EXERCISE AIM.
Using the listing below, show all lines that hold the word "halted".

SOURCE MATERIAL.
/-- Tests 1 to 5 of a write by a role: the status, or the write. `boot` is true for a record of the configuration set.
[DESIGN CHOICE, unsafe: log entry 33.] -/
def plainTest (role : Nat) (boot : Bool) (a : Ask) : Nat ⊕ Writing :=
  match lookUp a.index a.sub with
  | .inl st => .inl st
  | .inr (r, i, j) =>
    if r.acc = .ro ∧ ¬ (boot ∧ r ∈ bootRows) then .inl Status.readOnly
    else if role < (if r.acc = .cmd then commandRole i else writeRole a.index a.sub) then .inl Status.denied
    else if a.ty ≠ r.ty.code then .inl Status.typeMismatch
    else if ¬ (if r.acc = .cmd then commandLength i a.value else lengthOk r a.value.length) then .inl Status.length
    else .inr ⟨r, i, j, a.value⟩

/-- Tests 6 and 7 of a write of an object. [DESIGN CHOICE, unsafe: log entry 33.] -/
def State.lateTest (s t : State) (w : Writing) : Nat :=
  if ¬ s.rangeOk t w then Status.outOfRange
  else if ¬ s.bindingOk t w then Status.inUse
  else Status.ok

/-- Tests 6 and 7 of a command item: its fields, a halted engine, its queue. [DESIGN CHOICE, unsafe: log entry 72.] -/
def State.commandTest (s : State) (w : Writing) : Nat :=
  if ¬ commandFields w.inst w.value then Status.outOfRange
  else if s.halted ∧ w.inst ≠ 0x70 then Status.inUse
  else if (s.cmdQueue w.inst).waiting.length < 8 then Status.ok
  else Status.busy

/-! ### The commit -/

/-- A clearing write: the count becomes 0, or the record restarts from the present value (R44).
[DEDUCED, unsafe: log entry 66.] -/
def State.clearCount (s : State) (w : Writing) : State :=
  let i := w.inst
  if w.row = Od.lane_FOM_LOW then s.set Od.lane_FOM_LOW i (s.get Od.lane_FOM i)
  else if w.row = Od.pool_LOW_SHARED_FREE then
    { s with queues := { s.queues with lowFree := tput s.queues.lowFree none i (some (s.sharedFree i)) } }
  else if w.row = Od.irq_HELD then { s with host := { s.host with heldCount := 0 } }
  else if w.row = Od.irq_PME_SENT then { s with host := { s.host with pmeSent := 0 } }
  else if w.row = Od.egr_QUEUE_EGRESS then
    (List.range 8).foldl (fun t k => t.setShaper (8 * i + k) { t.shaper (8 * i + k) with
      packets := 0, bytes := 0, shaped := 0, gatedCount := 0, parked := 0, guardDrops := 0 }) s
  else if w.row = Od.th_GRADIENT_MAX then s.set w.row i s.gradientNow
  else s.put w.row i w.sub 0

/-- The cell set and charges of an open stream's new settings wait for its swap point; the crowns they need wake. Nothing is
reserved against other admissions in between (R85). [DESIGN CHOICE, unsafe: log entry 77.] -/
def State.planStream (old t : State) (sid : Nat) (mask : Bool) : State :=
  if t.streamShut sid ∨ t.streamState sid = stAlias then t
  else
    let u := t.ahead sid
    if u.charges sid ≠ old.charges sid ∨ mask ∨ (t.stream sid).nextStages.isSome then
      match u.trialPlace sid with
      | some gs =>
        let t := t.setStream sid { t.stream sid with nextStages := some gs }
        t.prepareCrowns { t.stream sid with stages := gs }.crowns
      | none => t
    else t
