/-- The configuration set goes on after a command of it has completed. -/
def State.configGoesOn (s : State) (r : Nat) : State :=
  if r ≠ Result.ok then s.configStops
  else
    let s := { s with sec := { s.sec with recordNo := s.sec.recordNo + 1 } }
    s.applyRecords s.sec.records.length

/-- A running command completes: its record is written, its outcome is reported, and the next one starts. -/
def State.completeCommand (s : State) (code : Nat) : State :=
  let q := s.cmdQueue code
  match q.running with
  | none => s
  | some e =>
    match e.result with
    | none => s
    | some (r, data) =>
      let rec_ : CmdRecord := ⟨e.ticket, if bootSession ≤ e.session then 0 else e.session, r, s.now 0⟩
      let s := s.setCmdQueue code { q with running := none, records := (rec_ :: q.records).take 16, lastReturn := data }
      let s := (s.endCommand e r).answerCommand e r data
      let s := s.nextCommand code
      if e.session = bootSession then s.configGoesOn r else s

/-- The 1 ms of a held response has passed: the oldest command of the code that holds one and has no result is reported
PENDING; one that completes in that cycle is reported inline (R35, R66). -/
def State.pendCommand (s : State) (code : Nat) : State :=
  let q := s.cmdQueue code
  let holds : CmdEntry → Bool := fun e =>
    e.held.isSome && !e.pending && e.result.isNone && decide (e.at_ + msCycles 1 ≤ s.cycle)
  match (q.running.toList ++ q.waiting).find? holds with
  | none => s
  | some e =>
    let mark : CmdEntry → CmdEntry := fun x => if x.ticket = e.ticket then { x with pending := true } else x
    let s := s.setCmdQueue code { q with running := q.running.map mark, waiting := q.waiting.map mark }
    match e.held with
    | some h => s.sayPending e h
    | none => s

/-! ### The handshake (R55–R57) -/

/-- SESSIONS_OPEN: authenticated sessions, a raised mailbox among them (R59, R72). -/
def State.sessionsOpen (s : State) : Nat := s.authSessions.length

/-- A HELLO of the present second is within HELLO_RATE: the state that counts it, or none.
[DESIGN CHOICE, unsafe: log entry 30.] -/
def State.takeHello (s : State) : Option State :=
  let fresh := decide (s.iop.helloSince + secCycles 1 ≤ s.cycle)
  let n := if fresh then 0 else s.iop.helloCount
  if s.get Od.iop_HELLO_RATE ≤ n then none
  else some { s with iop := { s.iop with
    helloCount := n + 1, helloSince := if fresh then s.cycle / secCycles 1 * secCycles 1 else s.iop.helloSince } }

/-- The client key of a KEY_ID. -/
def State.clientKey (s : State) (id : List Byte) : Option ClientKey := s.sec.clientKeys.find? fun k => k.keyId = id

/-- CHALLENGE to an accepted HELLO. -/
def State.challenge (s : State) (o : Origin) (k : ClientKey) (body : List Byte) : State :=
  let id := if o = .mailbox then 0 else s.iop.nextId
  let nonce := s.drawBytes 32
  let s := s.useDraws 32
  let draw := s.sec.draws
  let eph := Config.ecdhPublic draw
  let s := s.useDraws 66
  let signed := nonce ++ eph ++ Config.ecdsaSign (Config.sha512 (body ++ nonce ++ eph))
  let h : Handshake :=
    { session := id, origin := o, hello := body, answer := signed, role := min (leAt body 173 1) k.role
      frameMax := max 512 (min 4096 (leAt body 175 2)), keyId := k.keyId, pubkey := k.pubkey, ephDraw := draw, startAt := s.cycle }
  let others := s.iop.handshakes.filter fun (x : Handshake) => ¬ (o = Origin.mailbox ∧ x.origin = Origin.mailbox)
  let s := { s with iop := { s.iop with
    handshakes := others ++ [h], nextId := if o = Origin.mailbox then s.iop.nextId else (if s.iop.nextId + 1 = 2 ^ 32 then 1 else s.iop.nextId + 1) } }
  s.sendTo o (engineFrame 0x02 id 1 false signed none)

/-- FRAME_MAX of a frame outside a session (R49). -/
def frameMost : Nat := 4096

/-- The mailbox is at MAILBOX_ROLE. -/
def State.plainMailbox (s : State) (o : Origin) : Bool :=
  decide (o = .mailbox) && match s.session 0 with
    | some x => !x.auth
    | none => true

/-- A fault of a frame's head: REJECT on the mailbox at MAILBOX_ROLE, else a counted discard. -/
def State.badHead (s : State) (o : Origin) (frame : List Byte) (reason : Nat) : State :=
  if s.plainMailbox o then s.sendTo o (rejectFrame (leAt frame 8 4) (leAt frame 12 4) reason none) else s.discardFrame

/-- A HELLO frame (R55, R57, R63). A SECURITY halt lets none through (R457). -/
def State.hello (s : State) (o : Origin) (frame : List Byte) : State :=
  match s.takeHello with
  | none => s
  | some s =>
    let body := frame.drop 16
    if s.sec.sealedOff then s.discardFrame
    else if frame.length < 512 then s.authFailure
    else match s.clientKey ((body.drop 165).take 8) with
      | none => s.authFailure
      | some k =>
        if o ≠ .mailbox ∧ s.get Od.iop_SESSION_MAX ≤ s.sessionsOpen then
          s.sendTo o (rejectFrame (leAt frame 8 4) (leAt frame 12 4) 6 none)
        else if frameMost < frame.length then s.badHead o frame 3
        else s.challenge o k body

/-- The keys of a session: client to engine, and engine to client (R56). -/
def Handshake.keys (h : Handshake) : List Byte × List Byte :=
  let z := Config.ecdhShared h.ephDraw ((h.hello.drop 32).take 133)
  let salt := h.hello.take 32 ++ h.answer.take 32
  let info : List Byte := [0x49#8, 0x4F#8, 0x50#8, 0x20#8]
  (Config.hkdf salt z (info ++ [0x63#8, 0x32#8, 0x65#8]) 64, Config.hkdf salt z (info ++ [0x65#8, 0x32#8, 0x63#8]) 64)

/-- The HMAC of an authenticated frame verifies. -/
def hmacOk (key frame : List Byte) : Bool :=
  decide (80 ≤ frame.length) && (leAt frame 4 2).testBit 0 &&
    decide (Config.hmac key (frame.take (frame.length - 64)) = frame.drop (frame.length - 64))

/-- A handshake is over. -/
def State.endHandshake (s : State) (h : Handshake) : State :=
  { s with iop := { s.iop with handshakes := s.iop.handshakes.filter fun x => x ≠ h } }
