-- ==== Sys2Proof/Machine/Faults.lean ====
section
/-! DEFINITION. The meanings of fault messages and watchdogs (R444–R465), but for writes. -/

namespace Sys2Proof.Machine

/-- FAULT_MESSAGE (R444–R465): the next message that a unit holds, or one that a unit outside the model's own detection
reports in this cycle. -/
def execFaultMessage (m : Option FaultMsg) (s : State) : Host.Outcome State Fault Refusal :=
  match m with
  | some x => done (s.acceptMessage (FaultMsg.proper x))
  | none => match nextHeld s.faults.held with
    | none => done s
    | some x => done (({ s with faults := { s.faults with held := s.faults.held.erase x } }).acceptMessage x)

/-- A row has run on a cell for longer than 16 times its time (R103, R449). -/
def State.rowOverdue (s : State) (r : CellRow) : Bool := decide (16 * s.rowTime r.point.sid r.point.stage < r.busy)

/-- Cycles of the 1.2 GHz clock that a strip of a pass takes: its share of the frame's pixels at 2 Gpixel/s (R83, R264). -/
def State.stripCycles (s : State) (sid : Nat) (p : Pass) : Nat :=
  ceilDiv (p.rate * 64 * 3 * (s.streamRate sid).2) (5 * (s.streamRate sid).1 * (s.passSize sid p.pass).2)

/-- The present strip of a pass has taken longer than 16 times its time (R449). -/
def State.stripOverdue (s : State) (sid : Nat) (p : Pass) : Bool := decide (p.stripAt + 16 * s.stripCycles sid p < s.cycle)

/-- ROW_WATCHDOG_EXPIRY (R449): a cell whose row, or a conditioner whose strip of the stream, has run too long reports it. -/
def execRowWatchdogExpiry (w : Watched) (s : State) : Host.Outcome State Fault Refusal :=
  match w with
  | .cell cc sid => match (s.cell cc).row with
    | some r => if r.point.sid = sid.val ∧ s.rowOverdue r then done (s.reportInfo cc 0x07 sid) else done s
    | none => done s
  | .conditioner ic sid =>
    if (s.stream sid).passes.any fun p => decide (p.ic = ic.val) && s.stripOverdue sid p then
      done (s.reportInfo (Unit.conditioner ic) 0x07 sid)
    else done s

/-- CP_WATCHDOG_EXPIRY (R446). -/
def execCpWatchdogExpiry (s : State) : Host.Outcome State Fault Refusal := done (s.reportInfo Unit.control 0x61 0)

end Sys2Proof.Machine
end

COMPLETED TASK.
/-- Tests 6 and 7 of a command item: its fields, a halted engine, its queue. [DESIGN CHOICE, unsafe: log entry 72.] -/
  else if s.halted ∧ w.inst ≠ 0x70 then Status.inUse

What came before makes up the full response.